- Work instruction
From the entries below, transcribe exactly the lines between the line holding "-- ==== Sys2Proof/Machine/Images.lean" and the line holding "def engInits (b", inclusive; skip all other lines.

- Data to use
========================================================================

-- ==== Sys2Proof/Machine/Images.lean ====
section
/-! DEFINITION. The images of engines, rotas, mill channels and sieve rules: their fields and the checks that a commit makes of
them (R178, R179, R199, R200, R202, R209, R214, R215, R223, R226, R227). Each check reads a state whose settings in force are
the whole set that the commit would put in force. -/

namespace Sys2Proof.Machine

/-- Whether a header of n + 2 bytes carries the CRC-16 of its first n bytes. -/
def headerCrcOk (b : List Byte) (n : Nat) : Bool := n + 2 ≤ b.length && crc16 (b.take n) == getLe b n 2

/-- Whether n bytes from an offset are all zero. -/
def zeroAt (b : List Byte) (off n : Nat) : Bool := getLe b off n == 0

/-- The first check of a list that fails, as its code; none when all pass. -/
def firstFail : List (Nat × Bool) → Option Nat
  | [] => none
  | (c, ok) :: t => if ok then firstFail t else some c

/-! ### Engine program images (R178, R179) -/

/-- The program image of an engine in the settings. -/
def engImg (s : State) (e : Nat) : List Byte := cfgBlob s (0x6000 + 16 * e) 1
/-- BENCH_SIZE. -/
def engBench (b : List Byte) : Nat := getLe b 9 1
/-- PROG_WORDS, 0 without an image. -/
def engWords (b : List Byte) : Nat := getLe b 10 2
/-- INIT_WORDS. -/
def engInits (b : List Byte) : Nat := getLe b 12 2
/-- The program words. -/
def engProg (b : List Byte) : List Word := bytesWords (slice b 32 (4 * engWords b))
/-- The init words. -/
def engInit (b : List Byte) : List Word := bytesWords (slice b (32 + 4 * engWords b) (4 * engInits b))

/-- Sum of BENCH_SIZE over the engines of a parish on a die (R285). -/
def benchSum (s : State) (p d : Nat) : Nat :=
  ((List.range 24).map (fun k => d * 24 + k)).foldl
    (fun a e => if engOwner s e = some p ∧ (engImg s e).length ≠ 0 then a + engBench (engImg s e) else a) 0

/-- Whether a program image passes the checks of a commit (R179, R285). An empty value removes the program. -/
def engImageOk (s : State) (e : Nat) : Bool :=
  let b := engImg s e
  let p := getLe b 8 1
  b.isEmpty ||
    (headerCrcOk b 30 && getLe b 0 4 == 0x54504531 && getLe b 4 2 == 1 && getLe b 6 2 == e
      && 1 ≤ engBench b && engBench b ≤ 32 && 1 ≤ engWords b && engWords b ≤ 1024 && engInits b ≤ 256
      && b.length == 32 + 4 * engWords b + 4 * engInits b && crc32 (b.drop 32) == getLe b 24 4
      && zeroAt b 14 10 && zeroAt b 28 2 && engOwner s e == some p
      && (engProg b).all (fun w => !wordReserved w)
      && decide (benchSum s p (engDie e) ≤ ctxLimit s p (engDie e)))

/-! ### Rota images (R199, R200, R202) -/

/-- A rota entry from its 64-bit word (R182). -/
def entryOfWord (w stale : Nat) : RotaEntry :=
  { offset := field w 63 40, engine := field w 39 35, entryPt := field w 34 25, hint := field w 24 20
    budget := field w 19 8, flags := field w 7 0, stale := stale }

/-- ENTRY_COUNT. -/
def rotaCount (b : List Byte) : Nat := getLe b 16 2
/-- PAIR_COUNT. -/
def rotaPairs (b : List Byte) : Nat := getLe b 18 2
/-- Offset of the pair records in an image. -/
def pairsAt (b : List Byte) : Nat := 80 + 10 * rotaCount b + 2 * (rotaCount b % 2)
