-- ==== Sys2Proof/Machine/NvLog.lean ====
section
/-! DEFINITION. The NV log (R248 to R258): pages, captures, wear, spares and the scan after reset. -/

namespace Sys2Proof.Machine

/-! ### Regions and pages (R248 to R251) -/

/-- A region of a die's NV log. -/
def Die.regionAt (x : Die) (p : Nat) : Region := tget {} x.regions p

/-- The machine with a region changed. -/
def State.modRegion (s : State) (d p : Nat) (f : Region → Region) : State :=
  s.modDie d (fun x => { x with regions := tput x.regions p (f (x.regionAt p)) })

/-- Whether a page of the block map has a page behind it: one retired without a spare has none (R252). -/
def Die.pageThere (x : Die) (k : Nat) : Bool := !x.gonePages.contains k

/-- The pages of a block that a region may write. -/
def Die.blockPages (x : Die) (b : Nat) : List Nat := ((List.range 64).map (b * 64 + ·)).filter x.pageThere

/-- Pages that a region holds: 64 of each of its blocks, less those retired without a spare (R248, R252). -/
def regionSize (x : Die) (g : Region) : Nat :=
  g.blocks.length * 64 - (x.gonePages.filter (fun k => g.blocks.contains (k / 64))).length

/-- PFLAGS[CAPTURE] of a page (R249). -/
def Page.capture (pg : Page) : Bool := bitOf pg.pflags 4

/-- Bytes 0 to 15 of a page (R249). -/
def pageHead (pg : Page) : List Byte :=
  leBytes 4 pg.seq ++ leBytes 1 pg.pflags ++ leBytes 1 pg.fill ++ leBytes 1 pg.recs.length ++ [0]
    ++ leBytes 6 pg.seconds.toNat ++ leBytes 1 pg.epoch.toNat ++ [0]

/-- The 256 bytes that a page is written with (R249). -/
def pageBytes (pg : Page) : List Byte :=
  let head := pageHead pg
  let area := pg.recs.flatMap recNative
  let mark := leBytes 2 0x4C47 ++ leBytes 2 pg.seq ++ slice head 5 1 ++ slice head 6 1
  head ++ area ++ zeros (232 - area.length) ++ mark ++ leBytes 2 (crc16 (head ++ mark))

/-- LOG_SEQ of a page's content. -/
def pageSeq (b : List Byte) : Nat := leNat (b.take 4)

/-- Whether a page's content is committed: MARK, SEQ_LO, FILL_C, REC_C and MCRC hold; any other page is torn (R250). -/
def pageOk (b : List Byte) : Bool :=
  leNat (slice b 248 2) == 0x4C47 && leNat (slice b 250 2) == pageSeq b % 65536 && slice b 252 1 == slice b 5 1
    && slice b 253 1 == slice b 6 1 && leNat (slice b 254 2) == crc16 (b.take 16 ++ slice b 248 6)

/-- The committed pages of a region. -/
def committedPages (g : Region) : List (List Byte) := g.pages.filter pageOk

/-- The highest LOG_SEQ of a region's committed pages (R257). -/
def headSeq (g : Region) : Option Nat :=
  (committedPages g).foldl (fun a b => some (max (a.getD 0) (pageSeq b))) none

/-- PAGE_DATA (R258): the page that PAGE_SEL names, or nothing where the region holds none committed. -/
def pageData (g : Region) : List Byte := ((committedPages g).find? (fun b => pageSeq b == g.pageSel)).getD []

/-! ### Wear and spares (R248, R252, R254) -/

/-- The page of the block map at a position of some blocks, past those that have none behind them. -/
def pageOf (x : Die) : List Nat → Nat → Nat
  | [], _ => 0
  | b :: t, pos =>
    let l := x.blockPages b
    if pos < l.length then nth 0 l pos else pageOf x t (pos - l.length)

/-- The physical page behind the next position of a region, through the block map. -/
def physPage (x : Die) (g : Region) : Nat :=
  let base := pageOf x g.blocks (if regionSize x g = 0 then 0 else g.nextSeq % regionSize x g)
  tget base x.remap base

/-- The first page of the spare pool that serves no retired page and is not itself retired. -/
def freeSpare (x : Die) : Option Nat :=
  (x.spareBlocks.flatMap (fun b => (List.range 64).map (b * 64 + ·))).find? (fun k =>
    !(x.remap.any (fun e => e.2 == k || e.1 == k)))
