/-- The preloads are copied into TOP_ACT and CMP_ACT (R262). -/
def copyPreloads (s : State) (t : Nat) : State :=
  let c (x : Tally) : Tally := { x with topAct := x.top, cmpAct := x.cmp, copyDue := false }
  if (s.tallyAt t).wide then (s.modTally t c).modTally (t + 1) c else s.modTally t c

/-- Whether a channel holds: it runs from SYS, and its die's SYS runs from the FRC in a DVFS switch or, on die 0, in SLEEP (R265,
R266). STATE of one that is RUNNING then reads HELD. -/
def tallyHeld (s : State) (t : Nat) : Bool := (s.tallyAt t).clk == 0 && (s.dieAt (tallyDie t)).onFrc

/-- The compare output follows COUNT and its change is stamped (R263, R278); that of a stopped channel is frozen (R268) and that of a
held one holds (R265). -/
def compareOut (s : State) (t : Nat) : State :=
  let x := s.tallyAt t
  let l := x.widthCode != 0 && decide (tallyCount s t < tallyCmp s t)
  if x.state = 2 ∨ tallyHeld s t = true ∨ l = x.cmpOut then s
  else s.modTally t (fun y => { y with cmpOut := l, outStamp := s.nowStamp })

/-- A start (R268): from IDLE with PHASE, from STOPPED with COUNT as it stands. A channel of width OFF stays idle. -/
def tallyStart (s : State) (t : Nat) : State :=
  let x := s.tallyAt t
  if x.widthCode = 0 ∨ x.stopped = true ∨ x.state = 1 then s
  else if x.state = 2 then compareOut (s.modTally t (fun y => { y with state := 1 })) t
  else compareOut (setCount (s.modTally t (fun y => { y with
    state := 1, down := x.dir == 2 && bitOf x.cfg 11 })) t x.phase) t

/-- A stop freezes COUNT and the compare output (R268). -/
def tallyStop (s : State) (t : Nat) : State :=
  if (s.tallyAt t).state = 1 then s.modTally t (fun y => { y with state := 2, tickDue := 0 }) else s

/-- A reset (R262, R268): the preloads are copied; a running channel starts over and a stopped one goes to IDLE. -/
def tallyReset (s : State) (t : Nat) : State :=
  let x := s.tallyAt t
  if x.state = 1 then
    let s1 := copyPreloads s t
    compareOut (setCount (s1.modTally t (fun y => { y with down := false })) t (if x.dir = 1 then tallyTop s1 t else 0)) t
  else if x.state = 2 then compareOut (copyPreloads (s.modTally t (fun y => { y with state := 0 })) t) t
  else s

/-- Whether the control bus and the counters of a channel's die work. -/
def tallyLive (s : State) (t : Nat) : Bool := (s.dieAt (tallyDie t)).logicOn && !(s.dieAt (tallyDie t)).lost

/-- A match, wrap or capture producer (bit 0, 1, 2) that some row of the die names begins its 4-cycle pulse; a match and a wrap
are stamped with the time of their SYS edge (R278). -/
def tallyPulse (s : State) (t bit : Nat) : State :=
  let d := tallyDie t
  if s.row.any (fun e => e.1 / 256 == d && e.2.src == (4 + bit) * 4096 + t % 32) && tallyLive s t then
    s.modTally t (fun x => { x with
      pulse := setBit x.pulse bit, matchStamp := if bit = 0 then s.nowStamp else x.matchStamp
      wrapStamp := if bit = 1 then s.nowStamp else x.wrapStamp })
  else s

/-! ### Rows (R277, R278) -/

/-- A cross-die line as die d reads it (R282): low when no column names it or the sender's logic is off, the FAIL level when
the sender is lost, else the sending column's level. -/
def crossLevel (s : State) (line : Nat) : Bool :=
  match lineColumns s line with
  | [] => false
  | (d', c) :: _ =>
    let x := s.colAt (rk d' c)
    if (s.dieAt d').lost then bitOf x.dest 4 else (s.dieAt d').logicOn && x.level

========================================================================

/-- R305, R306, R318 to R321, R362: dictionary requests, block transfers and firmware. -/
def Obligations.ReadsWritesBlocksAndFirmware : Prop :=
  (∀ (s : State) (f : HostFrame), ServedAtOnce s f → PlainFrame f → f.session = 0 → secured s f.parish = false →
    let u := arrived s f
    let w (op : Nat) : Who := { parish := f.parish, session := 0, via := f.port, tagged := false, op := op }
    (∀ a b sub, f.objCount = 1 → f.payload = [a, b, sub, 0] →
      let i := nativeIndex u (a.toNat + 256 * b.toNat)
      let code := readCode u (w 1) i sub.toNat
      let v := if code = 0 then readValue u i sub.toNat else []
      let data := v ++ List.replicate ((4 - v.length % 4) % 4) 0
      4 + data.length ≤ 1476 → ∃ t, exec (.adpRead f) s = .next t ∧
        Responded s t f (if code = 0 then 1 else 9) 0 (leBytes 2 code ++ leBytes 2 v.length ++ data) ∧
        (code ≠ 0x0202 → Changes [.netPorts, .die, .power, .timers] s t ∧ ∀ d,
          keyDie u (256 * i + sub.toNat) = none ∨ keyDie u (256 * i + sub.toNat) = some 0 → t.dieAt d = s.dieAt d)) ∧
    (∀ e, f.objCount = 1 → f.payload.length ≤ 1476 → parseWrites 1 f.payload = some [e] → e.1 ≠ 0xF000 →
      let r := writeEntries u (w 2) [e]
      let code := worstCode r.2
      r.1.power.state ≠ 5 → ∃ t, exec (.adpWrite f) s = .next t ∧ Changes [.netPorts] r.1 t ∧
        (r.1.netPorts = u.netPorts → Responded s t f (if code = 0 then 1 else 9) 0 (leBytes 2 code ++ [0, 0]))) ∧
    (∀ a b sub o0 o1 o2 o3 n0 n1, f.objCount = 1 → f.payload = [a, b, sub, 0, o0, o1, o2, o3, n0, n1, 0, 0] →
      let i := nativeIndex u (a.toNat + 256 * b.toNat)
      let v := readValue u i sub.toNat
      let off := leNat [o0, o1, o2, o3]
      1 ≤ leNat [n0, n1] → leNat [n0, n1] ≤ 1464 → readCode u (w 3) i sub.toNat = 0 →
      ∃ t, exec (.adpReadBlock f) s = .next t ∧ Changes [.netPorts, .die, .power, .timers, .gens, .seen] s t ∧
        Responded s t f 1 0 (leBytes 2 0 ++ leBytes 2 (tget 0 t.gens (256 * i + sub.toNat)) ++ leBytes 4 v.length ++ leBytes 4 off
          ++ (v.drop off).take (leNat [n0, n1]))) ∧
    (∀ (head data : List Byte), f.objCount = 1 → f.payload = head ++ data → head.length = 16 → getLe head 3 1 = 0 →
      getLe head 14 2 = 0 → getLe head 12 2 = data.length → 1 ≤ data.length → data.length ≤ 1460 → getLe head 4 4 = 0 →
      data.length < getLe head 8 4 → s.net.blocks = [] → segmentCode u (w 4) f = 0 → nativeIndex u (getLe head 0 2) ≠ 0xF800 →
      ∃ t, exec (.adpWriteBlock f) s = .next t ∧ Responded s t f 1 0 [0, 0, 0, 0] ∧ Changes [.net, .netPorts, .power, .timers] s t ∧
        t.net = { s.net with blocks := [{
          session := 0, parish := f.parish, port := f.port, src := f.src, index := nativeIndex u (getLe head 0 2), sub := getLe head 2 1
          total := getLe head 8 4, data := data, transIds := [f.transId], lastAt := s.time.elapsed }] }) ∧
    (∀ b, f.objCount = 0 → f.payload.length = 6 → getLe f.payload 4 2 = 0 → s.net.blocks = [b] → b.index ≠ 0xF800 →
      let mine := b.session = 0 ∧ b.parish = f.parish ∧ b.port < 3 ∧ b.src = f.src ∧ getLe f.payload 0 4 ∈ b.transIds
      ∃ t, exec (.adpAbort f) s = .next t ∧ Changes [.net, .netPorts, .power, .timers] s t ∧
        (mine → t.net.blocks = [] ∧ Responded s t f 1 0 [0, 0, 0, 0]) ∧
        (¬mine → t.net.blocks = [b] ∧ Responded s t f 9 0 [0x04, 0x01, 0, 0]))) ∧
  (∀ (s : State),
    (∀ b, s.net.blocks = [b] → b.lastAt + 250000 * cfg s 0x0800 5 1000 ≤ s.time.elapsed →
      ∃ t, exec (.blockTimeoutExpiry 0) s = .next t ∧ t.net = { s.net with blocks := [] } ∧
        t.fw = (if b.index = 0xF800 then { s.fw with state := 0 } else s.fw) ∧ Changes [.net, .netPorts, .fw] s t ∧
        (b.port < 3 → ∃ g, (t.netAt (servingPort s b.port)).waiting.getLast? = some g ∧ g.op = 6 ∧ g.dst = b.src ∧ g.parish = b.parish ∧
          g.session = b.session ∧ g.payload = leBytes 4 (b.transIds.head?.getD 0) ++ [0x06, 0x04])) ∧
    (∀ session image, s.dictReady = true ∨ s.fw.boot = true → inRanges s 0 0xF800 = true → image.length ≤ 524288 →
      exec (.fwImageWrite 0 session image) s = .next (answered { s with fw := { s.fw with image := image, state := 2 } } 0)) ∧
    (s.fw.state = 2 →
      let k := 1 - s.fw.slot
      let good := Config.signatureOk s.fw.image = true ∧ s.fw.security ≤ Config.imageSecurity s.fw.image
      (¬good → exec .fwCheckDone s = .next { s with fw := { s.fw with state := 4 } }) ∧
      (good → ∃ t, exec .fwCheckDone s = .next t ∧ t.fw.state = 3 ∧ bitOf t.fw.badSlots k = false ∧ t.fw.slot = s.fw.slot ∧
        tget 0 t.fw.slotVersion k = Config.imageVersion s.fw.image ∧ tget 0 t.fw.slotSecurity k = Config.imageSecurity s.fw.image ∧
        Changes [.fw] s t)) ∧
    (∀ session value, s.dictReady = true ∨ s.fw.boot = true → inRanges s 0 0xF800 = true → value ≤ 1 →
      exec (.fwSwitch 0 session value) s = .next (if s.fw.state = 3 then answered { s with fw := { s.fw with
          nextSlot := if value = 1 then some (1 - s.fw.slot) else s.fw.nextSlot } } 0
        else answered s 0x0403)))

========================================================================

- Answer
-- ==== Sys2Proof/Machine/Images.lean ====
section
/-! DEFINITION. The images of engines, rotas, mill channels and sieve rules: their fields and the checks that a commit makes of
them (R178, R179, R199, R200, R202, R209, R214, R215, R223, R226, R227). Each check reads a state whose settings in force are
the whole set that the commit would put in force. -/

namespace Sys2Proof.Machine

/-- Whether a header of n + 2 bytes carries the CRC-16 of its first n bytes. -/
def headerCrcOk (b : List Byte) (n : Nat) : Bool := n + 2 ≤ b.length && crc16 (b.take n) == getLe b n 2

/-- Whether n bytes from an offset are all zero. -/
def zeroAt (b : List Byte) (off n : Nat) : Bool := getLe b off n == 0

/-- The first check of a list that fails, as its code; none when all pass. -/
def firstFail : List (Nat × Bool) → Option Nat
  | [] => none
  | (c, ok) :: t => if ok then firstFail t else some c

/-! ### Engine program images (R178, R179) -/

/-- The program image of an engine in the settings. -/
def engImg (s : State) (e : Nat) : List Byte := cfgBlob s (0x6000 + 16 * e) 1
/-- BENCH_SIZE. -/
def engBench (b : List Byte) : Nat := getLe b 9 1
/-- PROG_WORDS, 0 without an image. -/
def engWords (b : List Byte) : Nat := getLe b 10 2
/-- INIT_WORDS. -/
def engInits (b : List Byte) : Nat := getLe b 12 2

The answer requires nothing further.